§ **Dataset records**:
/-! ### Prefetch (R140) -/

/-- A prefetch of one sector into a core's L1, as a `.WT` load would fetch it. -/
def State.prefetchSector (s : State) (core c loc : Nat) : State :=
  let o := { Op.blank with id := s.nextId, kind := .pfg, agent := core, ctx := c, loc := loc / 64 * 64, size := 64, rtype := 1,
                           issued := s.tick, due := if isRemote loc then some (s.remoteDue c) else none }
  let s := ({ s with ops := s.ops ++ [o], nextId := s.nextId + 1 }.noteRemote c loc)
  s.l1Load o

/-- The prefetch of one thread: a page that does not translate makes it do nothing; what it brings into a slice or a memory-side
cache changes no state that a program sees. -/
def State.prefetch (f : FPfg) (s : State) (t : Thread) : State :=
  let core := s.coreOf t.tid
  let c := s.ctxOf t.tid
  let x := s.translate c (some core) (coreDie core) (s.pairNat t f.a / 256 * 256) false
  match x.2 with
  | .ok loc _ _ => if f.level == 0 then (List.range 4).foldl (fun s i => s.prefetchSector core c (loc + 64 * i)) x.1 else x.1
  | .fault .. => x.1

/-- `PFG`: complete as soon as the L1 has it (Table 2.2). -/
def execPfg (f : FPfg) (s : State) : Out := .next ((s.executing f.pred).foldl (State.prefetch f) s).advance

/-! ### Monitors (R145, R146) -/

/-- The armed monitors registered at a slice. -/
def State.registered (s : State) (slice : Nat) : Nat :=
  (s.threads.filter fun t => match t.mon with
    | some m => !m.refused && s.homeSlice (s.ctxOf t.tid) (sectorLoc m.sec) == slice
    | none => false).length

/-- `MON`: a `.WT` read of the sector that writes no register arms the thread's monitor, registered where its home has room. -/
def execMon (f : FMon) (s : State) : Out :=
  let ts := s.executing f.pred
  let r := s.reach false (fun t => s.pairNat t f.a / 64 * 64) ts
  .next (r.2.foldl (fun s p =>
    let o := { s.globalOp .mon false f.a 64 1 p with sel := 15, loc := p.2 / 64 * 64, addr := s.srcPair p.1 f.a &&& ~~~63#64 }
    let m : Monitor := { sec := o.sec, fired := false, wts := 0, refused := 1024 ≤ s.registered (s.homeSlice o.ctx o.loc), since := none }
    (s.modThread p.1.uid fun t => { t with mon := some m }).access o 1) r.1).advanceRest

/-- Wake a thread from its monitor: the copy goes by its state, and LT rises (R146). -/
def State.wakeUp (s : State) (t : Thread) (m : Monitor) (wts : Nat) : State :=
  let core := s.coreOf t.tid
  let s := s.modThread t.uid fun t =>
    if t.state == .waiting && t.wait.onMon then { t with mon := none, state := .runnable, wait := .none } else { t with mon := none }
  match s.l1Of core m.sec with
  | none => s.raiseLt core wts
  | some e =>
    let s := s.raiseLt core (max (e.rts + 1) wts)
    match e.st with
    | .V => s.dropL1 core m.sec
    | .P | .IV | .VV => s.modL1 core m.sec fun e => { e with drop := e.drop.orElse fun _ => some e.held.length }
    | _ => s

/-- `MWAIT`: threads without a monitor pass, those whose monitor has fired wake at once, the others wait behind the word. -/
def execMwait (f : FP) (s : State) : Out :=
  let ts := s.executing f.pred
  let s' := s.advance
  .next (ts.foldl (fun s t => match t.mon with
    | none => s
    | some m =>
      if m.fired then s.wakeUp t m m.wts
      else s.modThread t.uid fun u => { u with state := .waiting, wait := .mwait t.at_, mon := some { m with since := some s.tick } }) s')

/-- `MWAIT_WAKE`: a write ordered to the sector is recorded, and wakes the thread if it waits (R146). -/
def execMwaitWake (uid wts : Nat) (s : State) : Out :=
  match s.thread uid with
  | none => .next s
  | some t => match t.mon with
    | none => .next s
    | some m =>
      if t.state == .waiting && t.wait.onMon then .next (s.wakeUp t m wts)
      else .next (s.modThread uid fun t => { t with mon := some { m with fired := true, wts := max m.wts wts } })

/-- `MWAIT_TIMEOUT` (R146). -/
def execMwaitTimeout (uid : Nat) (s : State) : Out :=
  match s.thread uid with
  | none => .next s
  | some t => match t.mon with
    | some m => if t.state == .waiting && t.wait.onMon then .next (s.wakeUp t m 0) else .next s
    | none => .next s

/-! ### Fences (R147, Table 6.6) -/

/-- A parked access of the group counts as issued and outstanding (R332); a parked fetch is none. -/
def Thread.parkedAccess (t : Thread) : Bool :=
  t.state == .waiting && (match t.wait with | .page _ _ acc => acc != 2 | .pageFull acc => acc != 2 | _ => false)

/-- The release of a group at a scope has what it waits for: every access that a thread of the group issued before it (R149). -/
def State.released (s : State) (g : Group) (scope : Nat) : Bool :=
  (s.members g).all (fun t => !t.parkedAccess) &&
  s.ordered (uids (s.members g)) (s.coreOf g.tid) (s.ctxOf g.tid) scope s.gangCut

/-- The acquire of a group has what it waits for: its loads and atomics have written their registers. -/
def State.acquired (s : State) (g : Group) : Bool :=
  let us := uids (s.members g)
  (s.members g).all (fun t => !t.parkedAccess) &&
  s.ops.all fun o => !(o.id < s.gangCut && us.contains o.uid && (o.kind == .load || o.kind == .atomic))

/-- A copy is self-invalidating, or a `.SI` fill of it is outstanding. -/
def State.selfInvalidating (s : State) (e : L1Sec) : Bool :=
  e.si || s.ops.any fun o => o.agent == e.core && o.sec == e.sec && o.req == .load && o.rtype == 2

/-- A copy that an acquire drops, if it stays for a while: marked, with the accesses that wait for it now (R147). -/
def L1Sec.giveUp (e : L1Sec) : Option L1Sec :=
  match e.st with
  | .V => none
  | .P | .IV | .VV => some { e with drop := e.drop.orElse fun _ => some e.held.length }
  | _ => some e

/-- Copies that an acquire drops: self-invalidating ones from `.DEVICE` on, fabric ones at `.SYSTEM` (R147). -/
def State.acquireDrop (s : State) (core scope : Nat) : State :=
  let s := if scope < 3 then s else
    { s with l1 := s.l1.filterMap fun e => if e.core == core && s.selfInvalidating e then e.giveUp else some e }
  if scope == 4 then { s with fab := s.fab.filter fun e => e.core != core } else s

§ **Required work**:
Read the lines above. Gather those in which the string "nextId" is found.

§ **Finished task**:
  let o := { Op.blank with id := s.nextId, kind := .pfg, agent := core, ctx := c, loc := loc / 64 * 64, size := 64, rtype := 1,
  let s := ({ s with ops := s.ops ++ [o], nextId := s.nextId + 1 }.noteRemote c loc)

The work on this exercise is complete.